Exercise => Within the listing below, please copy exactly the lines between the line holding "own packet. -/" and the line holding "ScalarTo s (exec (.andn", inclusive.

Data =>

-- ==== Sys2Proof/Certificates/Slice0/Obligations.lean ====
section
/-! DEFINITION. The statements for the provers: what the numbered rules of the spec say the machine does. -/

open Sys2Proof Sys2Proof.Machine

/-! ### Reset and the step -/

/-- What the spec gives for die reset: CLOCK 0 (R103), the cap and clock (R16), no partition and the
fabric manager's endpoint alone (R374), firmware not yet booted (R382).
The invariants hold at reset: memory in its form, and the power limits.
The empty memory, the empty focus slot and that the die is a module's are the model's (logs 1, 2 and 97). -/
def Obligations.ResetState : Prop :=
  (State.reset.clock = 0 ∧ State.reset.power.cap = 1400 ∧ State.reset.power.mhz = 1300 ∧ State.reset.parts = [] ∧
    SMap.keys State.reset.contexts = [0xFFFF] ∧ State.reset.waves = [] ∧ State.reset.fw.booted = false) ∧
  (MemoryForm State.reset ∧ PowerLegal State.reset)

/-- Every step keeps the canonical form of memory, in whatever state it is taken.
The form, rising keys and no listed 0, is the model's (log 1). -/
def Obligations.StepKeepsMemoryForm : Prop := ∀ s t : State, MemoryForm s → step s = .next t → MemoryForm t

/-- No step leaves the power limits the spec gives: whatever runs, the cap stays a multiple of 10 W within the
limits, and the clock between its floor and its nominal value. -/
def Obligations.StepKeepsPowerLegal : Prop := ∀ s t : State, PowerLegal s → step s = .next t → PowerLegal t

/-- A scalar move executes the word at SPC: when no wave that may issue is overdue, the focus wave, its answered park taken up,
is to fetch, its group scheduler prefers no other wave that may issue, and its bytes at SPC are a word that the throttle
lets issue, the step is that word's instruction, and the move's and the cycle's end after it.
A lane move issues the oldest entry of the focus wave's lane-issue queue, on the same terms.
A ring move executes the command that the endpoint's next packet decodes to; a device move executes its
device step on the agent the agenda names.
The agenda that names the move is the model's (log 5). -/
def Obligations.StepRunsDecoded : Prop :=
  (∀ (s : State) (rest : List Turn) (x : Nat),
      let u : State := { s with agenda := rest }
      let v := takeAnswer u
      s.agenda = .scalar :: rest → overdue u = none → heldMove v = none →
      (∀ y ∈ rivals v, scalarBegins v y = false ∧ laneBegins v y = false) →
      fetchAt v v.w.regs.spc 4 = .ok x → (scalarMem x && throttled v v.w) = false →
      ∀ t, exec (decodeScalar (BitVec.ofNat 32 x)) v = .next t → step s = .next (settle true u t)) ∧
  (∀ (s : State) (rest : List Turn) (e : LEntry) (q : List LEntry),
      let u : State := { s with agenda := rest }
      s.agenda = .lane :: rest → overdue u = none → laneOpen u = true → s.w.lane.q = e :: q →
      (∀ y ∈ rivals u, scalarBegins u y = false ∧ laneBegins u y = false) →
      (laneThrottled e.i && throttled u s.w) = false →
      ∀ t, exec e.i (popLane u e q) = .next t → step s = .next (settle true u t)) ∧
  (∀ (s : State) (rest : List Turn) (i : Instr),
      let u : State := { s with agenda := rest }
      (∀ ctx t, s.agenda = .ring ctx :: rest → packetEcc u ctx = false → ringNext u ctx = .run i →
        exec i u = .next t → step s = .next (settle false u t)) ∧
      (∀ x t, s.agenda = .event i x :: rest → encode i = none →
        exec i { u with target := x } = .next t → step s = .next (settle false u t)))

/-! ### Encodings -/

/-- Words written out from the tables of chapter 04, 10 and 22 decode to what they stand for. -/
def Obligations.DecodeWords : Prop :=
  decodeScalar 0b000001_00000011_00000001_00000010_00 = .add 3 1 2 ∧
  decodeScalar 0b000111_00000101_00000100_1111111111 = .addi 5 4 0x3FF ∧
  decodeScalar 0b010010_1_000_0000000000000000000010 = .brc 1 0 2 ∧
  decodeScalar 0b011101_00000110_00000111_0000000001 = .sld 6 7 1 ∧
  decodeScalar 0b101000_00000000_000000000000000101 = .trap 5 ∧
  decodeScalar 0xFFFFFFFF = .illegalScalarWord 0xFFFFFFFF ∧
  (decodeLane 0xF0).toOption = some (.vnop 0) ∧
  (decodePacket [0x000000000001000A, 7]).toOption = some (.fenceCommand { r1 := 0, ctx := 0, r0 := 0, len := 1, seq := 7 })

/-- Every scalar instruction that the encoding admits decodes from its own word, with every operand at every
value of its field.
Every scalar word that has a row is the word of the instruction it decodes to: no bit of it is dropped. -/
def Obligations.ScalarRoundTrip : Prop :=
  (∀ (i : Instr) (w : BitVec 32), i.wf = true → encodeScalar i = some w → decodeScalar w = i) ∧
  (∀ (w : BitVec 32) (i : Instr), scalarRow w = some i → encodeScalar i = some w)

/-- Every well-formed lane instruction decodes from its own word. -/
def Obligations.LaneRoundTrip : Prop :=
  ∀ (i : Instr) (w : BitVec 96), i.wf = true → encodeLane i = some w → (decodeLane w).toOption = some i

/-- Every well-formed command decodes from its own packet. -/
def Obligations.PacketRoundTrip : Prop :=
  ∀ (i : Instr) (qs : List (BitVec 64)), i.wf = true → encodePacket i = some qs → (decodePacket qs).toOption = some i

/-! ### Scalar arithmetic, conditions and system registers -/

/-- Register-register arithmetic (R109, R111): the words of format SR with the majors and fn of Table 06-9, the value
in s[d], as an exact result modulo 2^64, and nothing else, no condition among it; SEL by its condition, fn = N. -/
def Obligations.ScalarTwoSources : Prop :=
  ∀ (s : State) (d a b : BitVec 8), Settled s.w [a.toNat, b.toNat] d.toNat →
    let x := getS s.w a.toNat
    let y := getS s.w b.toNat
    ScalarTo s (exec (.add d a b) s) d.toNat (dw (x.toNat + y.toNat)) ∧
    ScalarTo s (exec (.sub d a b) s) d.toNat (dwI ((x.toNat : Int) - y.toNat)) ∧
    ScalarTo s (exec (.and d a b) s) d.toNat (x &&& y) ∧
    ScalarTo s (exec (.or d a b) s) d.toNat (x ||| y) ∧
    ScalarTo s (exec (.xor d a b) s) d.toNat (x ^^^ y) ∧
    ScalarTo s (exec (.andn d a b) s) d.toNat (x &&& ~~~ y) ∧
    ScalarTo s (exec (.shl d a b) s) d.toNat (dw (x.toNat * 2 ^ (y.toNat % 64))) ∧
    ScalarTo s (exec (.shr d a b) s) d.toNat (dw (x.toNat / 2 ^ (y.toNat % 64))) ∧
    ScalarTo s (exec (.sar d a b) s) d.toNat (dwI (x.toInt / 2 ^ (y.toNat % 64))) ∧
    ScalarTo s (exec (.mul d a b) s) d.toNat (dw (x.toNat * y.toNat)) ∧
    ScalarTo s (exec (.mulh d a b) s) d.toNat (dwI (x.toInt * y.toInt / 2 ^ 64)) ∧
    ScalarTo s (exec (.mulhu d a b) s) d.toNat (dw (x.toNat * y.toNat / 2 ^ 64)) ∧
    ScalarTo s (exec (.min d a b) s) d.toNat (if x.toInt ≤ y.toInt then x else y) ∧
    ScalarTo s (exec (.max d a b) s) d.toNat (if x.toInt ≤ y.toInt then y else x) ∧
    ScalarTo s (exec (.minu d a b) s) d.toNat (if x.toNat ≤ y.toNat then x else y) ∧
    ScalarTo s (exec (.maxu d a b) s) d.toNat (if x.toNat ≤ y.toNat then y else x) ∧
    (∀ n : BitVec 2, decodeScalar (0x06#6 ++ d ++ a ++ b ++ n) = .sel d a b n ∧
      ScalarTo s (exec (.sel d a b n) s) d.toNat (if getC s.w n.toNat then x else y)) ∧
    ∀ mfi ∈ [(1#6, 0#2, Instr.add d a b), (1, 1, .sub d a b), (1, 2, .and d a b), (1, 3, .or d a b),
        (2, 0, .xor d a b), (2, 1, .shl d a b), (2, 2, .shr d a b), (2, 3, .sar d a b),
        (3, 0, .mul d a b), (3, 1, .mulh d a b), (3, 2, .mulhu d a b), (3, 3, .andn d a b),
        (4, 0, .min d a b), (4, 1, .max d a b), (4, 2, .minu d a b), (4, 3, .maxu d a b)],
      decodeScalar (mfi.1 ++ d ++ a ++ b ++ mfi.2.1) = mfi.2.2

/-- One-source arithmetic (R110): the counts are what they count, and BREV mirrors every bit; a nonzero sb is a word
outside every row.
Immediate arithmetic (R112 to R114): ten-bit immediates are sign-extended; MOVK replaces one halfword; a shift by an
immediate whose bits 7 and 6 are not 0 is a word outside every row. -/
def Obligations.ScalarOneSourceAndImmediates : Prop :=
  (∀ (s : State) (d a : BitVec 8), Settled s.w [a.toNat] d.toNat →
      let x := getS s.w a.toNat
      ScalarTo s (exec (.popc d a) s) d.toNat (dw ((List.range 64).countP (fun i => x.getLsbD i))) ∧
      (∃ n, n ≤ 64 ∧ (∀ i < n, x.getLsbD (63 - i) = false) ∧ (n < 64 → x.getLsbD (63 - n) = true) ∧
        ScalarTo s (exec (.clz d a) s) d.toNat (dw n)) ∧
      (∃ n, n ≤ 64 ∧ (∀ i < n, x.getLsbD i = false) ∧ (n < 64 → x.getLsbD n = true) ∧
        ScalarTo s (exec (.ctz d a) s) d.toNat (dw n)) ∧
      (∃ y : DWord, (∀ i < 64, y.getLsbD i = x.getLsbD (63 - i)) ∧ ScalarTo s (exec (.brev d a) s) d.toNat y) ∧
      decodeScalar (5#6 ++ d ++ a ++ 0#8 ++ 0#2) = .popc d a ∧ decodeScalar (5#6 ++ d ++ a ++ 0#8 ++ 1#2) = .clz d a ∧
      decodeScalar (5#6 ++ d ++ a ++ 0#8 ++ 2#2) = .ctz d a ∧ decodeScalar (5#6 ++ d ++ a ++ 0#8 ++ 3#2) = .brev d a ∧
      ∀ (b : BitVec 8) (f : BitVec 2), b ≠ 0 →
        decodeScalar (5#6 ++ d ++ a ++ b ++ f) = .illegalScalarWord (5#6 ++ d ++ a ++ b ++ f)) ∧
  (∀ (s : State) (d a : BitVec 8) (i : BitVec 10) (n : BitVec 6) (h : BitVec 2) (k : BitVec 16),
      Settled s.w [a.toNat] d.toNat →
      let x := getS s.w a.toNat
      ScalarTo s (exec (.addi d a i) s) d.toNat (dwI (x.toInt + i.toInt)) ∧
      ScalarTo s (exec (.muli d a i) s) d.toNat (dwI (x.toInt * i.toInt)) ∧
      ScalarTo s (exec (.andi d a i) s) d.toNat (x &&& dwI i.toInt) ∧
      ScalarTo s (exec (.ori d a i) s) d.toNat (x ||| dwI i.toInt) ∧
      ScalarTo s (exec (.xori d a i) s) d.toNat (x ^^^ dwI i.toInt) ∧
      ScalarTo s (exec (.shli d a n) s) d.toNat (dw (x.toNat * 2 ^ n.toNat)) ∧
      ScalarTo s (exec (.shri d a n) s) d.toNat (dw (x.toNat / 2 ^ n.toNat)) ∧
      ScalarTo s (exec (.sari d a n) s) d.toNat (dwI (x.toInt / 2 ^ n.toNat)) ∧
      ScalarTo s (exec (.roti d a n) s) d.toNat (dw (x.toNat * 2 ^ n.toNat + x.toNat * 2 ^ n.toNat / 2 ^ 64)) ∧
      ScalarTo s (exec (.movz d h k) s) d.toNat (dw (k.toNat * 2 ^ (16 * h.toNat))) ∧
      ∃ y : DWord, (∀ j < 4, y.toNat / 2 ^ (16 * j) % 2 ^ 16 =
          if j = h.toNat then k.toNat else (getS s.w d.toNat).toNat / 2 ^ (16 * j) % 2 ^ 16) ∧
        ScalarTo s (exec (.movk d h k) s) d.toNat y ∧
      decodeScalar (7#6 ++ d ++ a ++ i) = .addi d a i ∧ decodeScalar (8#6 ++ d ++ a ++ i) = .andi d a i ∧
      decodeScalar (9#6 ++ d ++ a ++ i) = .ori d a i ∧ decodeScalar (10#6 ++ d ++ a ++ i) = .xori d a i ∧
      decodeScalar (12#6 ++ d ++ a ++ i) = .muli d a i ∧
      decodeScalar (13#6 ++ d ++ h ++ k) = .movz d h k ∧ decodeScalar (14#6 ++ d ++ h ++ k) = .movk d h k ∧
      decodeScalar (11#6 ++ d ++ a ++ 0#2 ++ 0#2 ++ n) = .shli d a n ∧
      decodeScalar (11#6 ++ d ++ a ++ 1#2 ++ 0#2 ++ n) = .shri d a n ∧
      decodeScalar (11#6 ++ d ++ a ++ 2#2 ++ 0#2 ++ n) = .sari d a n ∧
      decodeScalar (11#6 ++ d ++ a ++ 3#2 ++ 0#2 ++ n) = .roti d a n ∧
      ∀ f z : BitVec 2, z ≠ 0 →
        decodeScalar (11#6 ++ d ++ a ++ f ++ z ++ n) = .illegalScalarWord (11#6 ++ d ++ a ++ f ++ z ++ n))

/-- Comparisons and condition logic (R115, R116): the words, the code's relation into c[d], or the bit of the truth table
that the two conditions select; a c[d] above 5 or a code above 11 raises ILLEGAL, and a word with a low field
not 0 is outside every row. -/
def Obligations.ScalarConditions : Prop :=
  ∀ (s : State) (d : BitVec 3) (cc : BitVec 5) (a b : BitVec 8) (i : BitVec 10),
    let bad (x : Instr) : Prop := MayTrap s → ∃ u, exec x s = .next u ∧
      Enters s u 1 (s.w.regs.spc &&& 0xFFFFFFFFFFFFFFFC) 0 0 0 s.w.regs.spc
    (decodeScalar (15#6 ++ d ++ cc ++ a ++ b ++ 0#2) = .cmp d cc a b ∧
      decodeScalar (16#6 ++ d ++ cc ++ a ++ i) = .cmpi d cc a i ∧
      (5 < d.toNat ∨ 11 < cc.toNat → bad (.cmp d cc a b) ∧ bad (.cmpi d cc a i)) ∧
      ∀ z : BitVec 2, z ≠ 0 →
        decodeScalar (15#6 ++ d ++ cc ++ a ++ b ++ z) = .illegalScalarWord (15#6 ++ d ++ cc ++ a ++ b ++ z)) ∧
    (∀ (p q : BitVec 3) (t : BitVec 4),
      decodeScalar (17#6 ++ d ++ p ++ q ++ t ++ 0#13) = .clog d p q t ∧ (5 < d.toNat → bad (.clog d p q t)) ∧
      ∀ z : BitVec 13, z ≠ 0 →
        decodeScalar (17#6 ++ d ++ p ++ q ++ t ++ z) = .illegalScalarWord (17#6 ++ d ++ p ++ q ++ t ++ z)) ∧
    (d.toNat ≤ 5 → Readable s.w [a.toNat, b.toNat] →
    (∀ r : DWord → DWord → Bool, comparisons[cc.toNat]? = some r →
      CondTo s (exec (.cmp d cc a b) s) d.toNat (r (getS s.w a.toNat) (getS s.w b.toNat)) ∧
      CondTo s (exec (.cmpi d cc a i) s) d.toNat (r (getS s.w a.toNat) (dwI i.toInt))) ∧
    ∀ (p q : BitVec 3) (t : BitVec 4),
      CondTo s (exec (.clog d p q t) s) d.toNat
        (t.getLsbD (2 * (if getC s.w p.toNat then 1 else 0) + (if getC s.w q.toNat then 1 else 0))))

/-- SRD (R96, R117): every system register that a wave holds as a word reads what it holds, CLOCK reads the cycle
count, and a reserved number reads 0; STATUS reads its fields.
SWR (R96, R117): the writable fields of the register take the value, every other system register keeps its own,
and nothing else changes; a register that is read-only keeps its value; FPSTAT's flags clear where a 1 is written (R86); BLINKTRIG fires the software trigger
where it is armed, no hold-off runs and no snapshot read copies (R106, R365, R366). -/
def Obligations.SystemRegisters : Prop :=
  (∀ (s : State) (d : BitVec 8), Settled s.w [] d.toNat →
      (∀ rf ∈ systemWords, ScalarTo s (exec (.srd d rf.1) s) d.toNat (rf.2 s.w.sys)) ∧
      ScalarTo s (exec (.srd d 0x010) s) d.toNat (dw s.clock) ∧
      (∀ r : BitVec 18, sysKnown r.toNat = false → ScalarTo s (exec (.srd d r) s) d.toNat 0) ∧
      ∃ x : DWord, ScalarTo s (exec (.srd d 0x000) s) d.toNat x ∧ bits x 15 8 = s.w.sys.lls.toNat ∧
        x.getLsbD 5 = s.w.preq ∧ x.getLsbD 4 = s.w.bound ∧ x.getLsbD 3 = s.w.coop ∧ x.getLsbD 2 = s.w.sys.handler ∧
        bits x 1 0 = (match s.w.kind with | .grid => 0 | .task => 1 | .node => 2 | .episode => 3)) ∧
  (∀ (s : State) (d : BitVec 8), Readable s.w [d.toNat] →
      let v := getS s.w d.toNat
      let done (t : State) := t = { s with w := { s.w.run s.clock with
          sys := t.w.sys, regs := { s.w.regs with spc := s.w.regs.spc + 4 } } }
      (∀ rm ∈ systemMasks, ∃ t, exec (.swr d rm.1) s = .next t ∧ done t ∧ sysRead t rm.1.toNat = v &&& rm.2 ∧
        ∀ r, r ≠ rm.1.toNat → sysRead t r = sysRead s r) ∧
      (∀ r ∈ [0x000#18, 0x010, 0x011, 0x012, 0x013, 0x014, 0x015, 0x021, 0x022],
        LeavesRegs s (exec (.swr d r) s) { s.w.regs with spc := s.w.regs.spc + 4 }) ∧
      (∃ t, exec (.swr d 0x00C) s = .next t ∧ done t ∧ (∀ r, r ≠ 0x00C → sysRead t r = sysRead s r) ∧
        (∀ i < 5, t.w.sys.fpstat.getLsbD i = (s.w.sys.fpstat.getLsbD i && !v.getLsbD i)) ∧
        (∀ i, 5 ≤ i → i < 16 → t.w.sys.fpstat.getLsbD i = false) ∧
        (∀ i, 16 ≤ i → t.w.sys.fpstat.getLsbD i = v.getLsbD i)) ∧
      ∃ t, exec (.blinktrig d) s = .next t ∧
        t = { s with parts := t.parts, w := { s.w.run s.clock with regs := { s.w.regs with spc := s.w.regs.spc + 4 } } } ∧
        ((partOf s s.w.part).blink.ctl.getLsbD 0 = true → (partOf s s.w.part).blink.holdUntil = none →
          (partOf s s.w.part).blink.copying ≤ s.clock → (partOf t s.w.part).blink.fired.getLsbD 0 = true))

Output for this exercise =>
/-- Every well-formed command decodes from its own packet. -/
def Obligations.PacketRoundTrip : Prop :=
  ∀ (i : Instr) (qs : List (BitVec 64)), i.wf = true → encodePacket i = some qs → (decodePacket qs).toOption = some i

/-! ### Scalar arithmetic, conditions and system registers -/

/-- Register-register arithmetic (R109, R111): the words of format SR with the majors and fn of Table 06-9, the value
in s[d], as an exact result modulo 2^64, and nothing else, no condition among it; SEL by its condition, fn = N. -/
def Obligations.ScalarTwoSources : Prop :=
  ∀ (s : State) (d a b : BitVec 8), Settled s.w [a.toNat, b.toNat] d.toNat →
    let x := getS s.w a.toNat
    let y := getS s.w b.toNat
    ScalarTo s (exec (.add d a b) s) d.toNat (dw (x.toNat + y.toNat)) ∧
    ScalarTo s (exec (.sub d a b) s) d.toNat (dwI ((x.toNat : Int) - y.toNat)) ∧
    ScalarTo s (exec (.and d a b) s) d.toNat (x &&& y) ∧
    ScalarTo s (exec (.or d a b) s) d.toNat (x ||| y) ∧
    ScalarTo s (exec (.xor d a b) s) d.toNat (x ^^^ y) ∧
    ScalarTo s (exec (.andn d a b) s) d.toNat (x &&& ~~~ y) ∧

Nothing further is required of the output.